Cowen, Stifel and William Blair are acting as joint book-running managers for the Offering and as representatives of the underwriters for the proposed Offering. BTIG and Stephens Inc. will also act as co-managers of the Offering.

The proposed Offering will be made only by means of a prospectus. When available, copies of the preliminary prospectus relating to and describing the terms of the Offering may be obtained from the offices of Cowen and Company, LLC, c/o Broadridge Financial Solutions, 1155 Long Island Avenue, Edgewood, New York 11717, Attn: Prospectus Department, by telephone at (833) 297-2926 or by email at [email protected]; Stifel, Nicolaus & Company, Incorporated, Attention: Prospectus Department, One Montgomery Street, Suite 3700, San Francisco, CA 94104, by telephone at +1 (415) 364-2720 or by email at [email protected]; or William Blair & Company, L.L.C., Attention: Prospectus Department, 150 North Riverside Plaza, Chicago, IL 60606, by telephone at 1-800-621-0687 or by email at [email protected].

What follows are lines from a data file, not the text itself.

-- ==== Sys2Proof/Machine/Dispatch.lean ====
section
/-! DEFINITION. The dispatch: one arm per command, one direct call of its meaning. -/

namespace Sys2Proof.Machine
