-- ==== Sys2Proof/Machine/Pins.lean ====
section
/-! DEFINITION. The levels the device drives at its safety, gate and fault pins (R503, R505, R530, R564). -/

namespace Sys2Proof.Machine

/-- Power-on reset or `nRESET` is in force: every logic output of a powered bank drives low (R503, R564). -/
def State.resetInForce (s : State) : Bool := s.pcr.power == .off || s.pcr.power == .held

/-- The level of `SOo_HS` (`hs`) or `SOo_LS`: the lane's switch command, forced to 0 by `EXTEST` and `CLAMP` (R530). -/
def State.soPin (s : State) (o : Nat) (hs : Bool) : Bool :=
  (if hs then s.hs o else s.ls o) && !s.memc.jtagForce && !s.resetInForce

/-- The on-time of gate `k` of a door channel in a PWM period, in `CK_MOT` clocks (R239, R530). -/
def State.gatePin (s : State) (n k : Nat) : Nat :=
  if s.memc.jtagForce || s.resetInForce then 0 else (s.door n).gates.getD k 0

/-- The `FAULT` output (R505). -/
def State.faultPin (s : State) : Bool := s.rd (pcrC + R.PcrC.PCR_FAULT_NO_PAIR.off) != 0#32 && !s.resetInForce

end Sys2Proof.Machine
end

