/-- R359, R361: an error on a received frame is recorded and counted, with its event unless the counter stood at all
ones (R82); in RESTRICTED in `RESTR_ERR`, in NORMAL in REC. A port that `EN` = 0 left to complete that frame is then OFF,
or INTEGRATING with `EN` 1 again. A port in another state, or in internal loopback, receives nothing. -/
@[reducible] def busError (n : Fin 8) (code : BitVec 3) (data dom : Bool) (s : State) : Prop :=
  (s.netOn = false ∨ (s.opm n ≠ 2 ∧ s.opm n ≠ 3) ∨ s.g (sbcP n) R.Sbc.SBC_CFG_TEST = 2 →
    exec (.busError n code data dom) s = .next s) ∧
  (s.netOn = true → (s.opm n = 2 ∨ s.opm n = 3) → s.g (sbcP n) R.Sbc.SBC_CFG_TEST ≠ 2 →
  Does (.busError n code data dom) s fun t =>
    t.g (sbcP n) R.Sbc.SBC_LASTERR_CODE = code.toNat ∧ t.b (sbcP n) R.Sbc.SBC_LASTERR_DATA_PHASE = data ∧
    t.g (sbcP n) R.Sbc.ERR_CNT = bump s (sbcP n) R.Sbc.ERR_CNT ∧
    (s.g (sbcP n) R.Sbc.ERR_CNT < 2 ^ R.Sbc.ERR_CNT.w - 1 → raised t (sbcP n) 11 = true) ∧
    (s.opm n = 2 → t.g (sbcP n) R.Sbc.RESTR_ERR = bump s (sbcP n) R.Sbc.RESTR_ERR) ∧
    (s.opm n = 3 → t.g (sbcP n) R.Sbc.RESTR_ERR = s.g (sbcP n) R.Sbc.RESTR_ERR) ∧
    ((s.port n).closing = false ∨ s.b (sbcP n) R.Hdr.CTRL_EN = false →
      t.g (sbcP n) R.Sbc.SBC_ERRC_REC = (if s.opm n = 2 then s.g (sbcP n) R.Sbc.SBC_ERRC_REC else
        min 255 (s.g (sbcP n) R.Sbc.SBC_ERRC_REC + if dom then 8 else 1))) ∧
    ((s.port n).closing = true → t.opm n = (if s.b (sbcP n) R.Hdr.CTRL_EN then 1 else 0)))

/-- R352: with `PEX_EN` a protocol exception takes the port to INTEGRATING and raises event 10; a port whose `EN` = 0
left that frame to complete is then OFF (R358). Without `PEX_EN` it is a form error; a port that is neither NORMAL nor
RESTRICTED sees none. -/
@[reducible] def protocolException (n : Fin 8) (s : State) : Prop :=
  (s.netOn = false ∨ (s.opm n ≠ 2 ∧ s.opm n ≠ 3) → exec (.protocolException n) s = .next s) ∧
  (s.b (sbcP n) R.Sbc.SBC_CFG_PEX_EN = false → exec (.protocolException n) s = exec (.busError n 2 false false) s) ∧
  (s.netOn = true → (s.opm n = 2 ∨ s.opm n = 3) → s.b (sbcP n) R.Sbc.SBC_CFG_PEX_EN = true →
    Does (.protocolException n) s fun t =>
      t.opm n = (if (s.port n).closing && !s.b (sbcP n) R.Hdr.CTRL_EN then 0 else 1) ∧
      t.b (sbcP n) R.Sbc.STAT_HELD = false ∧ raised t (sbcP n) 10 = true)

/-! ### CVE -/

/-- A frame of node `src` on a port of the engine that hears (R358, R359) and belongs to roster context `c` (R384, R400). -/
@[reducible] def fromRoster (s : State) (port : Fin 8) (src : Byte) (c : Nat) : Prop :=
  s.netOn = true ∧ (s.opm port = 2 ∨ s.opm port = 3) ∧ s.engine port = true ∧ s.g (sbcP port) R.Sbc.SBC_CFG_TEST ≠ 2 ∧
  src.toNat ≠ 0 ∧ src.toNat ≠ 1 ∧ src.toNat ≠ 255 ∧ s.roster (netOf port) src.toNat = some c

/-- The class of a control number of a context (R390): 0 acceptable, 1 accepted before, 2 stale. -/
@[reducible] def ctlClass (s : State) (c : Nat) (seq : BitVec 16) : Nat :=
  recClass ((s.ctx c).h.getD seq.toNat) (s.ctx c).acc seq.toNat
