-- ==== Sys2Proof/Laws/Kept.lean ====
section
/-! SUPPORT. What every operation keeps. `Kept m s t` says of a change from `s` to `t` that the queue, the order code,
the canonical forms and the bounds stand, and that only the parts named by the mask `m` may change: bit `b` below 18
for the registers of block `b`, bit 32 + i for field i of `State`. One lemma per operation. -/

set_option linter.unusedTactic false
set_option linter.unreachableTactic false
set_option linter.unusedVariables false

namespace Sys2Proof.Machine
open Sys2Proof

/-- A record that enters the staging FIFO makes it one longer. -/
theorem recIn_length (r : IkwRec) (l : List IkwRec) : (recIn r l).length = l.length + 1 := by
  induction l with
  | nil => rfl
  | cons x l ih =>
    unfold recIn
    split
    · rfl
    · rw [List.length_cons, List.length_cons, ih]

/-- The block of a register address; 31 outside the register slots. -/
def slotOf (a : Nat) : Nat := if 0x40000000 ≤ a ∧ a < 0x41200000 then a / 0x100000 - 0x400 else 31

/-- The change from `s` to `t` keeps what every operation keeps and stays within the mask. -/
structure Kept (m : Nat) (s t : State) : Prop where
  pending : t.pending = s.pending
  lh6161 : t.lh6161 = s.lh6161
  memWf : Memory.wf s.mem = true → Memory.wf t.mem = true
  regsWf : Regs.wf s.regs = true → Regs.wf t.regs = true
  acc : s.tbs.acc < 2 ^ 96 → t.tbs.acc < 2 ^ 96
  fifo : s.ikw.fifo.length ≤ 128 → t.ikw.fifo.length ≤ 128
  held : s.rdm.held.length ≤ 32 → t.rdm.held.length ≤ 32
  rd : ∀ a, m.testBit (slotOf a) = false → t.rd a = s.rd a
  pmode : m.testBit 33 = false → t.pmode = s.pmode
  mem : m.testBit 35 = false → t.mem = s.mem
  latches : m.testBit 36 = false → t.latches = s.latches
  pends : m.testBit 37 = false → t.pends = s.pends
  bus : m.testBit 38 = false → t.bus = s.bus
  tbs : m.testBit 39 = false → t.tbs = s.tbs
  nets : m.testBit 40 = false → t.nets = s.nets
  rdm : m.testBit 41 = false → t.rdm = s.rdm
  pair0 : m.testBit 42 = false → t.pair0 = s.pair0
  pair1 : m.testBit 43 = false → t.pair1 = s.pair1
  ikw : m.testBit 44 = false → t.ikw = s.ikw
  pcr : m.testBit 45 = false → t.pcr = s.pcr
  memc : m.testBit 46 = false → t.memc = s.memc
  fresh : m.testBit 47 = false → t.fresh = s.fresh
  fbs : m.testBit 49 = false → t.fbs = s.fbs
  pos : m.testBit 50 = false → t.pos = s.pos
  pulses : m.testBit 51 = false → t.pulses = s.pulses
  hoist : m.testBit 52 = false → t.hoist = s.hoist
  dlks : m.testBit 53 = false → t.dlks = s.dlks
  clg : m.testBit 54 = false → t.clg = s.clg
  doors : m.testBit 55 = false → t.doors = s.doors
  safe : m.testBit 56 = false → t.safe = s.safe
  ports : m.testBit 57 = false → t.ports = s.ports
  cve : m.testBit 58 = false → t.cve = s.cve
  bnis : m.testBit 59 = false → t.bnis = s.bnis

theorem Kept.refl (m : Nat) (s : State) : Kept m s s := by
  constructor <;> intros <;> first | rfl | assumption

theorem Kept.trans {m : Nat} {s t u : State} (h : Kept m s t) (k : Kept m t u) : Kept m s u where
  pending := k.pending.trans h.pending
  lh6161 := k.lh6161.trans h.lh6161
  memWf w := k.memWf (h.memWf w)
  regsWf w := k.regsWf (h.regsWf w)
  acc w := k.acc (h.acc w)
  fifo w := k.fifo (h.fifo w)
  held w := k.held (h.held w)
  rd a w := (k.rd a w).trans (h.rd a w)
  pmode w := (k.pmode w).trans (h.pmode w)
  mem w := (k.mem w).trans (h.mem w)
  latches w := (k.latches w).trans (h.latches w)
  pends w := (k.pends w).trans (h.pends w)
  bus w := (k.bus w).trans (h.bus w)
  tbs w := (k.tbs w).trans (h.tbs w)
  nets w := (k.nets w).trans (h.nets w)
  rdm w := (k.rdm w).trans (h.rdm w)
  pair0 w := (k.pair0 w).trans (h.pair0 w)
  pair1 w := (k.pair1 w).trans (h.pair1 w)
  ikw w := (k.ikw w).trans (h.ikw w)
  pcr w := (k.pcr w).trans (h.pcr w)
  memc w := (k.memc w).trans (h.memc w)
  fresh w := (k.fresh w).trans (h.fresh w)
  fbs w := (k.fbs w).trans (h.fbs w)
  pos w := (k.pos w).trans (h.pos w)
  pulses w := (k.pulses w).trans (h.pulses w)
  hoist w := (k.hoist w).trans (h.hoist w)
  dlks w := (k.dlks w).trans (h.dlks w)
  clg w := (k.clg w).trans (h.clg w)
  doors w := (k.doors w).trans (h.doors w)
  safe w := (k.safe w).trans (h.safe w)
  ports w := (k.ports w).trans (h.ports w)
  cve w := (k.cve w).trans (h.cve w)
  bnis w := (k.bnis w).trans (h.bnis w)

/-- One mask within another. -/
def Sub (a b : Nat) : Prop := a &&& b = a

theorem Sub.refl (a : Nat) : Sub a a := Nat.and_self a

theorem Sub.of {a b c : Nat} (h : Sub b c) (k : a &&& b = a) : Sub a c := by
  unfold Sub at *; rw [← k, Nat.and_assoc, h]

theorem Sub.bit {a b i : Nat} (h : Sub a b) (k : a.testBit i = true) : b.testBit i = true := by
  unfold Sub at h; rw [← h, Nat.testBit_and] at k
  exact (Bool.and_eq_true _ _ ▸ k).2

/-- A register address within the mask. -/
def At (m a : Nat) : Prop := m.testBit (slotOf a) = true

/-- A page, and what follows it, within a slot of the mask. -/
def InPg (m pg : Nat) : Prop :=
  ∃ b, m.testBit b = true ∧ b < 18 ∧ 0x40000000 + b * 0x100000 ≤ pg ∧ pg + 0x1000 ≤ 0x40000000 + (b + 1) * 0x100000

theorem InPg.at {m pg k : Nat} (h : InPg m pg) (hk : k < 0x1000) : At m (pg + k) := by
  obtain ⟨b, hb, h0, h1, h2⟩ := h
  unfold At slotOf
  rw [if_pos (by omega)]
  have : (pg + k) / 0x100000 - 0x400 = b := by omega
  rw [this]; exact hb

theorem InPg.at0 {m pg : Nat} (h : InPg m pg) : At m pg := InPg.at (k := 0) h (by decide)

theorem ite_some {α : Type} {c : Prop} [Decidable c] {x y : Option α} {l : α} (h : (if c then x else y) = some l) :
    (c ∧ x = some l) ∨ (¬c ∧ y = some l) := by
  split at h
  · exact .inl ⟨by assumption, h⟩
  · exact .inr ⟨by assumption, h⟩

theorem nchan_le (b : Nat) : nchan b ≤ 160 := by unfold nchan; split <;> omega

/-- The page or table of an address, and the page that governs it, lie in the slot of the address (R65, R67). -/
theorem locate_slot {a : Nat} {l : Loc} (h : locate a = some l) :
    0x40000000 ≤ a ∧ a < 0x41200000 ∧ l.base / 0x100000 = a / 0x100000 ∧ l.lock / 0x100000 = a / 0x100000 ∧
      (l.base + 0xFFF) / 0x100000 = a / 0x100000 ∧ (l.lock + 0xFFF) / 0x100000 = a / 0x100000 := by
  have h2 := nchan_le ((a - 0x40000000) / 0x100000)
  unfold locate at h
  dsimp only at h
  generalize nchan ((a - 0x40000000) / 0x100000) = n at h h2
  unfold blk at h
  obtain ⟨_, h⟩ | ⟨c0, h⟩ := ite_some h
  · cases h
  simp only [Bool.or_eq_true, decide_eq_true_eq, not_or, Nat.not_lt, Nat.not_le] at c0
  obtain ⟨c, h⟩ | ⟨c1, h⟩ := ite_some h
  · obtain rfl := Option.some.inj h
    dsimp only
    refine ⟨?_, ?_, ?_, ?_, ?_, ?_⟩ <;> omega
  obtain ⟨c, h⟩ | ⟨_, h⟩ := ite_some h
  · obtain rfl := Option.some.inj h
    dsimp only
    refine ⟨?_, ?_, ?_, ?_, ?_, ?_⟩ <;> omega
  obtain ⟨c, h⟩ | ⟨_, h⟩ := ite_some h
  · obtain rfl := Option.some.inj h
    simp only [Bool.and_eq_true, decide_eq_true_eq] at c
    dsimp only
    refine ⟨?_, ?_, ?_, ?_, ?_, ?_⟩ <;> omega
  obtain ⟨c, h⟩ | ⟨_, h⟩ := ite_some h
  · obtain rfl := Option.some.inj h
    simp only [Bool.and_eq_true, decide_eq_true_eq] at c
    dsimp only
    refine ⟨?_, ?_, ?_, ?_, ?_, ?_⟩ <;> omega
  obtain ⟨c, h⟩ | ⟨_, h⟩ := ite_some h
  · obtain rfl := Option.some.inj h
    simp only [Bool.and_eq_true, decide_eq_true_eq] at c
    dsimp only
    refine ⟨?_, ?_, ?_, ?_, ?_, ?_⟩ <;> omega
  obtain ⟨c, h⟩ | ⟨_, h⟩ := ite_some h
  · obtain rfl := Option.some.inj h
    simp only [Bool.and_eq_true, decide_eq_true_eq] at c
    dsimp only
    refine ⟨?_, ?_, ?_, ?_, ?_, ?_⟩ <;> omega
  obtain ⟨c, h⟩ | ⟨_, h⟩ := ite_some h
  · obtain rfl := Option.some.inj h
    simp only [Bool.and_eq_true, decide_eq_true_eq] at c
    dsimp only
    refine ⟨?_, ?_, ?_, ?_, ?_, ?_⟩ <;> omega
  obtain ⟨c, h⟩ | ⟨_, h⟩ := ite_some h
  · obtain rfl := Option.some.inj h
    simp only [Bool.and_eq_true, decide_eq_true_eq] at c
    dsimp only
    refine ⟨?_, ?_, ?_, ?_, ?_, ?_⟩ <;> omega
  obtain ⟨c, h⟩ | ⟨_, h⟩ := ite_some h
  · obtain rfl := Option.some.inj h
    simp only [Bool.and_eq_true, decide_eq_true_eq] at c
    dsimp only
    refine ⟨?_, ?_, ?_, ?_, ?_, ?_⟩ <;> omega
  obtain ⟨c, h⟩ | ⟨_, h⟩ := ite_some h
  · obtain rfl := Option.some.inj h
    simp only [Bool.and_eq_true, decide_eq_true_eq] at c
    dsimp only
    refine ⟨?_, ?_, ?_, ?_, ?_, ?_⟩ <;> omega
  cases h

A registration statement relating to these securities has been filed with the SEC, but has not yet become effective. These securities may not be sold, nor may offers to buy these securities be accepted, prior to the time the registration statement becomes effective. This press release shall not constitute an offer to sell or the solicitation of an offer to buy these securities, nor shall there be any sale of these securities in any state or jurisdiction in which such offer, solicitation or sale would be unlawful prior to registration or qualification under the securities law of any such state or jurisdiction.